DPLF recently submitted a comment responding to a call from the International Criminal Court (ICC) Office of the Prosecutor for input on how victim participation should be ensured in the principles of its policy on the crime of gender-based persecution. International human rights law and international human rights protection bodies have established that the persecution of individuals, groups of people, or communities entails serious violations of civil, political, and economic, social, and cultural human rights. Gender persecution is one such violation.
As a civil society organization dedicated to the promotion of the rule of law and human rights in Latin America, DPLF supports the Office of the Prosecutor’s commitment to seeking accountability for the crime against humanity of gender persecution. This commitment has been reflected in, among other actions, the investigations and filing of charges for this serious crime in several cases brought before the Court and in the adoption of the Policy on the Crime of Gender Persecution of December 2022.

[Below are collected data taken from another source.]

/-- What a write of a scalar object of the dictionary services, of security, memory, plans and integrity does beside being
stored; `old` is its value before. -/
def State.scalarEff1 (ini : Ini) (env : Env) (idx sub : Nat) (s : State) (v : Nat) : State :=
  if idx = 0x1060 then
    (if sub = 3 then { s with til := { s.til with mailbox := s.til.mailbox ++ [(⟨ini.part, bytesAt env.host 0 v, false⟩ : Mail)] } }
    else s)
  else if idx = 0x1120 then s.eraseStored v
  else if idx = 0x1130 then (if sub = 1 then s.portSelect ini v else s.portOffset ini.part v)
  else if 0x11C0 ≤ idx ∧ idx < 0x11D0 then (if sub = 1 then s.trigger (idx - 0x11C0) env.busy else s)
  else if idx = 0x2002 then (if sub = 2 then s.markhorRestart else s)
  else if idx = 0x2101 then s.rekeyAsked ini
  else if idx = 0x2110 then (if sub = 1 then s.challenge ini else if sub = 6 then s.endAuth else s)
  else if idx = 0x30D8 then s.eraseId v
  else if idx = 0x4002 then (if sub = 3 then s.dmaRead env.host else s)
  else if idx = 0x6800 then s.releaseRegion v
  else if 0x6900 ≤ idx ∧ idx < 0x6A00 then
    (if sub = 9 then { s with integ := { s.integ with selects := (idx - 0x6900) :: s.integ.selects.filter (fun n => n != idx - 0x6900) } }
    else s)
  else if 0x6B00 ≤ idx ∧ idx < 0x6C00 then s.requestState (idx - 0x6B00) v
  else s

/-- The same for queues, the fabric, touch, haptics and motion. -/
def State.scalarEff2 (env : Env) (idx sub old : Nat) (s : State) (v : Nat) : State :=
  if 0x7600 ≤ idx ∧ idx < 0x7610 then s.fenceWritten (idx - 0x7600) (sub - 1) old v
  else if idx = 0x7820 then (if sub = 5 then s.wallSet v else s)
  else
    match queueAt idx with
    | some (p, n) =>
      if sub = 1 then s.queueEnabled p n old v
      else if sub = 7 then s.settleQueue p n
      else if sub = 0xA then s.abortQueue p n (nth 0 env.done 0) (nth [] env.rings 0)
      else s
    | none =>
    match instAt idx 0x7813 4 4 with
    | some k => s.foxWritten k
    | none =>
    match instAt idx 0x8013 8 4 with
    | some k => s.selftestWritten k v
    | none =>
    match instAt idx 0x8303 4 8 with
    | some c => s.hapticClear c v
    | none =>
    match instAt idx 0x8502 16 6 with
    | some a => if sub = 2 then s.homeStart a v else if sub = 3 then s.axisClear a v else s
    | none =>
    match instAt idx 0x8580 4 8 with
    | some k => if sub = 3 then s.encClear k v else s
    | none => s

/-- The same for events, telemetry, power, low-speed interfaces and user storage. -/
def State.scalarEff3 (ini : Ini) (env : Env) (idx sub old : Nat) (s : State) (v : Nat) : State :=
  if 0x8C40 ≤ idx ∧ idx < 0x8C50 then (if sub = 1 then s.evRingWritten (idx - 0x8C40) old v else s)
  else if 0x8E00 ≤ idx ∧ idx < 0x8E40 then
    (if sub % 4 = 1 then s.configWritten (16 * (idx - 0x8E00) + (sub - 1) / 4) old else s)
  else if 0x8F00 ≤ idx ∧ idx < 0x8F08 then
    (if sub = 1 then s.traceEnabled (idx - 0x8F00) old v else if sub = 7 then s.traceConsumer (idx - 0x8F00) old v else s)
  else if idx = 0x89A0 then s.raiseAmps
  else if idx = 0x9020 then (if sub = 1 then s.domainResetEffect v else s.resetAndStart 2)
  else if 0x9051 ≤ idx ∧ idx < 0x9060 then s.restartPart (idx - 0x9050) env.done env.rings
  else if 0x9500 ≤ idx ∧ idx < 0x9508 then (if sub = 1 then s.outWritten ini (idx - 0x9500) old v else s)
  else if 0xC000 ≤ idx then s.userWritten (okey 0 idx sub)
  else
    match instAt idx 0x9411 2 16 with
    | some b => if sub = 5 then s.i2cStart b else if sub = 6 then s.recoverBus b else s
    | none =>
    match instAt idx 0x9441 2 4 with
    | some u => if sub = 3 then s.spiStart u else s
    | none =>
    match instAt idx 0x9461 2 4 with
    | some u => if sub = 2 then s.uartSend u v else s
    | none => s

/-- What a write of a scalar object does beside being stored. -/
def State.scalarEff (q : Wr) (env : Env) (idx old : Nat) (s : State) (v : Nat) : State :=
  if idx < 0x7000 then s.scalarEff1 q.ini env idx q.sub v
  else if idx < 0x8800 then s.scalarEff2 env idx q.sub old v
  else s.scalarEff3 q.ini env idx q.sub old v

/-- A write of a scalar object through a window of R38, 64 bits wide, by any path, with its code. -/
def State.writeScalar (s : State) (q : Wr) (env : Env) : State × Nat :=
  let i := canonIdx q.idx
  if i = 0x1100 ∧ q.sub = 1 then s.commitWrite q.ini q.win q.raw
  else if i = 0x1120 ∧ q.sub = 1 then s.storeWrite q.ini q.win q.raw
  else if i = 0x1128 ∧ q.sub = 1 then s.lockWrite q.ini q.win q.raw
  else if i = 0x1130 ∧ q.sub = 3 then s.dataWrite q
  else if i = 0x1130 ∧ q.sub = 4 then s.lenWrite q env
  else if i = 0x4000 ∧ q.sub = 1 then s.planAction q.ini q.win q.raw
  else if i = 0x9100 ∧ q.sub = 1 then s.bistWrite q.ini q.win q.raw
  else
    match queueAt i, instAt i 0x8301 4 8 with
    | some (p, n), _ =>
      if q.sub = 6 then s.doorbell q p n
      else s.write q (fun s v => s.scalarOwn q i v) (fun s' v => s'.scalarEff q env i (s.get i q.sub) v)
    | none, some c =>
      if q.sub = 1 then s.playWrite q c else s.write q noOwn noEff
    | none, none =>
      let free := decide (i = 0x7820 ∧ q.sub = 5) && s.get 0x7820 1 != 3
      let s := if i = 0x2110 ∧ q.sub = 1 then s.settleChallenges else if immediateAudio i q.sub then s.audioNow else s
      let a := s.write q (fun s v => s.scalarOwn q i v) (fun s' v => s'.scalarEff q env i (s.get i q.sub) v)
      (if free then a.1.useFree else a.1, a.2)

/-! ## The control window (R38, R40, R58) -/

/-- A write through the control window: an access width or alignment that R40 does not allow is refused, a low half is held,
and anything else is a write of the 64 bits. -/
def State.winWrite (s : State) (ini : Ini) (win idx sub byte width : Nat) (v : Nat) (env : Env) : State × Nat :=
  let bad := (s.refuse ini idx sub codeAccessWidth, codeAccessWidth)
  let full := fun (s : State) (raw : Word) => s.writeScalar ⟨ini, win, idx, sub, raw⟩ env
  let slot := latchSlot win idx sub
  if width = 8 then (if byte = 0 then full s (w64 v) else bad)
  else if width = 4 ∧ byte = 0 then
    (if s.wideSlot idx sub then
      ({ s with dict := { s.dict with writeLatches := ⟨ini.part, ini.secure, slot, v % 2 ^ 32⟩ :: latchDrop s.dict.writeLatches ini } }, 0)
    else full s (s.extend32 idx sub v))
  else if width = 4 ∧ byte = 4 ∧ s.wideSlot idx sub then
    (match latchOf s.dict.writeLatches ini with
    | some x =>
      if x.slot = slot then
        full { s with dict := { s.dict with writeLatches := latchDrop s.dict.writeLatches ini } } (w64 (x.half + v % 2 ^ 32 * 2 ^ 32))
      else bad
    | none => bad)
  else bad

/-- The 64 bits of a slot, zero where the object is absent or may not be read (R4, R34). -/
def State.slotRead (s : State) (ini : Ini) (idx sub : Nat) : State × Nat :=
  let a := s.readAt ini idx sub
  (a.1, if a.2.2 = 0 then a.2.1.toNat else 0)

/-- A read through the control window (R40, R58); a misaligned one reads zero. -/
def State.winRead (s : State) (ini : Ini) (win idx sub byte width : Nat) : State × Nat :=
  let slot := latchSlot win idx sub
  if !(width = 1 ∨ width = 2 ∨ width = 4 ∨ width = 8) ∨ byte % width ≠ 0 then (s, 0)
  else if width = 4 ∧ s.wideSlot idx sub then
    if byte = 0 then
      let a := s.slotRead ini idx sub
      let l : HalfLatch := ⟨ini.part, ini.secure, slot, a.2 / 2 ^ 32⟩
      ({ a.1 with dict := { a.1.dict with readLatches := l :: latchDrop a.1.dict.readLatches ini } }, a.2 % 2 ^ 32)
    else
      match latchOf s.dict.readLatches ini with
      | some x =>
        if x.slot = slot then ({ s with dict := { s.dict with readLatches := latchDrop s.dict.readLatches ini } }, x.half)
        else let a := s.slotRead ini idx sub; (a.1, a.2 / 2 ^ 32)
      | none => let a := s.slotRead ini idx sub; (a.1, a.2 / 2 ^ 32)
  else
    let a := s.slotRead ini idx sub
    (a.1, a.2 / 2 ^ (8 * byte) % 2 ^ (8 * width))

end Sys2Proof.Machine
end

In our recent submission, we highlight some elements that are already present in several policy documents of the Office of the Prosecutor that we consider relevant in defining the nature and scope for preventing this crime and protecting victims’ rights, which the principles of the policy on the crime of gender persecution ought to include. These elements are: (i) due diligence; (ii) a systemic approach to the discrimination underlying gender persecution; (iii) an intersectional perspective; and (iv) the victim-centered and people-centered approach to justice. The comments on these topics are presented in light of paragraphs 1(b) and 3 of Article 21 of the Rome Statute.

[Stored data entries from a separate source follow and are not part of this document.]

/-- TILSOL_RESERVED_OPCODE: a request with a reserved opcode, or with an ALIAS where it has no place; one whose OP is neither
is a request of another row. -/
def execTilsolReservedOpcode (t : Nat) (f : TilFrame) (s : State) : Host.Outcome State Fault Refusal :=
  at_ t s fun s =>
    let h := f.head
    if (1 ≤ opcodeOf h ∧ opcodeOf h ≤ 9) ∧ (windowOf h = 0 ∨ opcodeOf h = 2 ∧ windowOf h < 4) then s else s.tilTake (opcodeOf h) f noEnv

/-- TILSOL_REKEY: a Write of TilsolRekey. -/
def execTilsolRekey (t : Nat) (f : TilFrame) (s : State) : Host.Outcome State Fault Refusal :=
  at_ t s fun s => s.tilTake 2 { f with head := { f.head with op := 2, index := 0x2101, sub := 1 } } noEnv

/-- REKEY_DONE (R74, R309): the write is answered under the old key, then the session starts anew under the key derived from
it. -/
def execRekeyDone (t binding : Nat) (s : State) : Host.Outcome State Fault Refusal :=
  clocked t 0 s fun s =>
    if !(s.til.rekeying.contains binding && s.markhorUp && s.inSlot 3 binding) then s
    else
      let s := s.unpost 3 binding
      let s := { s with til := { s.til with rekeying := s.til.rekeying.filter (fun k => k != binding) } }
      let s := foldS (fun s (r : TilReq) => s.tilAnswer r codeOk []) s
        (s.til.reqs.reverse.filter (fun (r : TilReq) => r.node.isNone && r.key == rekeyKey && r.binding == binding))
      let gen := (s.get (0x1200 + binding) 9 + 1) % 256
      let s := s.freshSession binding gen
        (nextKey (s.keyOf binding) (strBytes "TILSOL-REKEY") [byteOf (s.get (0x1200 + binding) 1), byteOf gen])
      s.serveChallenges

/-- MAILBOX_DOORBELL: a write of DOORBELL; `env` holds what host memory holds at REQ_ADDR. -/
def execMailboxDoorbell (t : Nat) (ini : Ini) (v : Word) (env : Env) (s : State) : Host.Outcome State Fault Refusal :=
  at_ t s fun s => (s.writeScalar ⟨ini, 0, 0x1060, 3, v⟩ env).1.serveMail env

/-- FORWARDED_RESPONSE (R70): the response of node `node` to a client's request with a tag goes back to the client as that node
has tagged it; `payload` is what follows STATUS, the 8-byte tag at its end. -/
def execForwardedResponse (t node client tag status : Nat) (payload : List Byte) (s : State) : Host.Outcome State Fault Refusal :=
  at_ t s fun s =>
    match s.til.reqs.find? (fun (r : TilReq) => r.node == some node && r.head.client == client && r.head.tag == tag) with
    | some r =>
      let rest := s.til.reqs.filter (fun (x : TilReq) => !(x.binding == r.binding && x.head == r.head))
      let s := { s with til := { s.til with reqs := rest, mailbox := if r.head.via = 3 then
                                   s.til.mailbox.filter (fun (m : Mail) => m.part != r.head.port) else s.til.mailbox } }
      let n := payload.length - 8
      s.sendFrame (respHead r.head) 2 false (respBody status (payload.take n)) (payload.drop n)
    | none => s

/-- WRITESEG_TIMEOUT (R80): the transfers that have had no segment for WRITESEG_TIMEOUT_MS are abandoned. -/
def execWritesegTimeout (t : Nat) (s : State) : Host.Outcome State Fault Refusal :=
  at_ t s fun s =>
    foldS (fun s (x : TilXfer) => (s.dropXfer x.binding x.key).raise 0x1041 0 4 sevWarning (s.bindingPart x.binding) [byteOf x.binding]) s
      (s.til.xfers.filter (fun (x : TilXfer) => decide (x.lastAt + s.get 0x1040 8 * 1000000 ≤ s.now)))

/-- SUBSCRIPTION_PUSH (R82): subscription `sub` of a binding pushes its changed value once MIN_INTERVAL_MS has passed, or the
next event record of its partition. Its payload: DESIGN CHOICE, log entry 117. -/
def execSubscriptionPush (t binding sub : Nat) (s : State) : Host.Outcome State Fault Refusal :=
  at_ t s fun s =>
    match s.subOf binding sub with
    | none => s
    | some u =>
      if !s.plannerUp then s
      else if u.kind = 1 then
        match s.deliver (.sub u.id) (s.bindingPart binding) with
        | (s, some d) => s.push binding u.tag 0 d
        | (s, none) => s
      else
        let a := s.readAt (s.clientIni binding) (keyIdx u.key) (keySub u.key)
        let due := u.lastPush.elim true (fun x => decide (x + u.intervalMs * 1000000 ≤ s.now))
        match findObj s.cfg (keyIdx u.key) (keySub u.key) with
        | some o =>
          if a.2.2 = 0 ∧ a.2.1 ≠ u.lastValue ∧ due then
            let s := a.1
            let l := s.til.subs.map (fun (x : TilSub) => if x.id == u.id then { x with lastValue := a.2.1, lastPush := some s.now } else x)
            ({ s with til := { s.til with subs := l } } : State).push binding u.tag u.obj (leBytes 4 0 ++ natBytes o a.2.1)
          else s
        | none => s

/-! ## Broadcasts (R86 to R88) -/

/-- The next value of the broadcast counter, or none once broadcasts have stopped. Past 0xF000_0000 Markhor derives the next
generation. Broadcasts that have stopped: DESIGN CHOICE, log entry 121. -/
def State.nextBroadcast (s : State) : State × Option Nat :=
  if s.til.bcastStopped then (s, none)
  else
    let c := s.til.bcast + 1
    let s := if 0xF0000000 < c && s.markhorUp then { s with til := { s.til with bcastNext := true } } else s
    if counterMax ≤ c then
      let s := s.bcastLimit
      (s, if s.til.bcastStopped then none else some s.til.bcast)
    else ({ s with til := { s.til with bcast := c, bcastStored := checkpoint s.til.bcastStored c } }, some c)

/-- A broadcast frame with an opcode on a transport (R86 to R88): CLIENT 0x00, TAG = NODE_ID, INDEX and SUB zero, the broadcast
counter, and a tag under the broadcast key. On CAN it goes out from each controller that is on, with PRIORITY `cls` of R69; by UDP
to HbUdpDest; by Chamois to every node that can be reached (DESIGN CHOICE, log entry 92). -/
def State.broadcast (s : State) (via cls : Nat) (hb : Bool) (op : Nat) (payload : List Byte) : State :=
  match s.nextBroadcast with
  | (s, none) => s
  | (s, some c) =>
    let h := fun (n : Nat) => (⟨via, n, deviceOp op, 0, s.selfNode, 0, 0, c⟩ : TilHead)
    let mac := tagOf s.til.bcastKey s.selfNode (h 0) payload.length payload
    match via with
    | 0 | 1 => foldS (fun s n => if s.get (canIdx n) 1 = 0 then s else s.sendFrame (h n) cls hb payload mac) s (List.range 4)
    | 2 =>
      foldS (fun s m => s.sendEth m (fun e => .udpCast (s.getLive (okey 0 0x1042 0)).data e (s.get 0x1040 4)
        (routeHere ++ headBytes (h 0) payload.length ++ payload ++ mac))) s [0, 1]
    | _ => foldS (fun s n => if s.nodeReach n then s.sendFrame (h n) cls hb payload mac else s) s (List.range 64)

/-- The payload of a heartbeat. -/
def State.heartbeatBytes (s : State) : List Byte :=
  [byteOf s.selfNode, byteOf (s.get 0x1020 2)] ++ leBytes 2 s.health ++ leBytes 4 s.epoch ++ leBytes 4 s.planIdLow ++ leBytes 8 s.now
    ++ [byteOf s.til.bcastGen, 0, 0, 0]

/-- HEARTBEAT: one is due HB_PERIOD_MS after the last. -/
def execHeartbeat (t : Nat) (s : State) : Host.Outcome State Fault Refusal :=
  at_ t s fun s =>
    if !s.plannerUp || s.til.hbLast.elim false (fun x => decide (s.now < x + s.get 0x1040 5 * 1000000)) then s
    else
      let s := { s with til := { s.til with hbLast := some s.now } }
      foldS (fun s v => if bit (s.get 0x1040 6) v then s.broadcast v 1 true 0x0D s.heartbeatBytes else s) s [0, 1, 2, 4]

/-- EMERGENCY: the next waiting Critical record of a transport, 10 ms after its last Emergency frame. -/
def execEmergency (t transport : Nat) (s : State) : Host.Outcome State Fault Refusal :=
  at_ t s fun s =>
    let last := s.ev.emcyLast.find? (fun (x : Nat × Nat) => x.1 == transport)
    if !s.plannerUp || last.elim false (fun x => decide (s.now < x.2 + 10000000)) || s.til.bcastStopped then s
    else
      match s.deliver (.emcy transport) 0 with
      | (s, some d) =>
        let rest := s.ev.emcyLast.filter (fun (x : Nat × Nat) => x.1 != transport)
        ({ s with ev := { s.ev with emcyLast := (transport, s.now) :: rest } } : State).broadcast transport 0 false 0x0E d
      | (s, none) => s

end Sys2Proof.Machine
end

In international criminal law, gender persecution was first categorized as an international crime and crime against humanity in the Rome Statute of the International Criminal Court (ICC). The ICC has referred to the crime of persecution as a particularly heinous crime of the highest gravity. The crime of persecution may be gender-based, and in itself entails the objective of discrimination, since it is a crime that identifies or is directed against persons or individuals on the basis of their sex characteristics and/or the social and cultural constructs and criteria used to define gender-determined behaviors, roles, attributes, and responsibilities.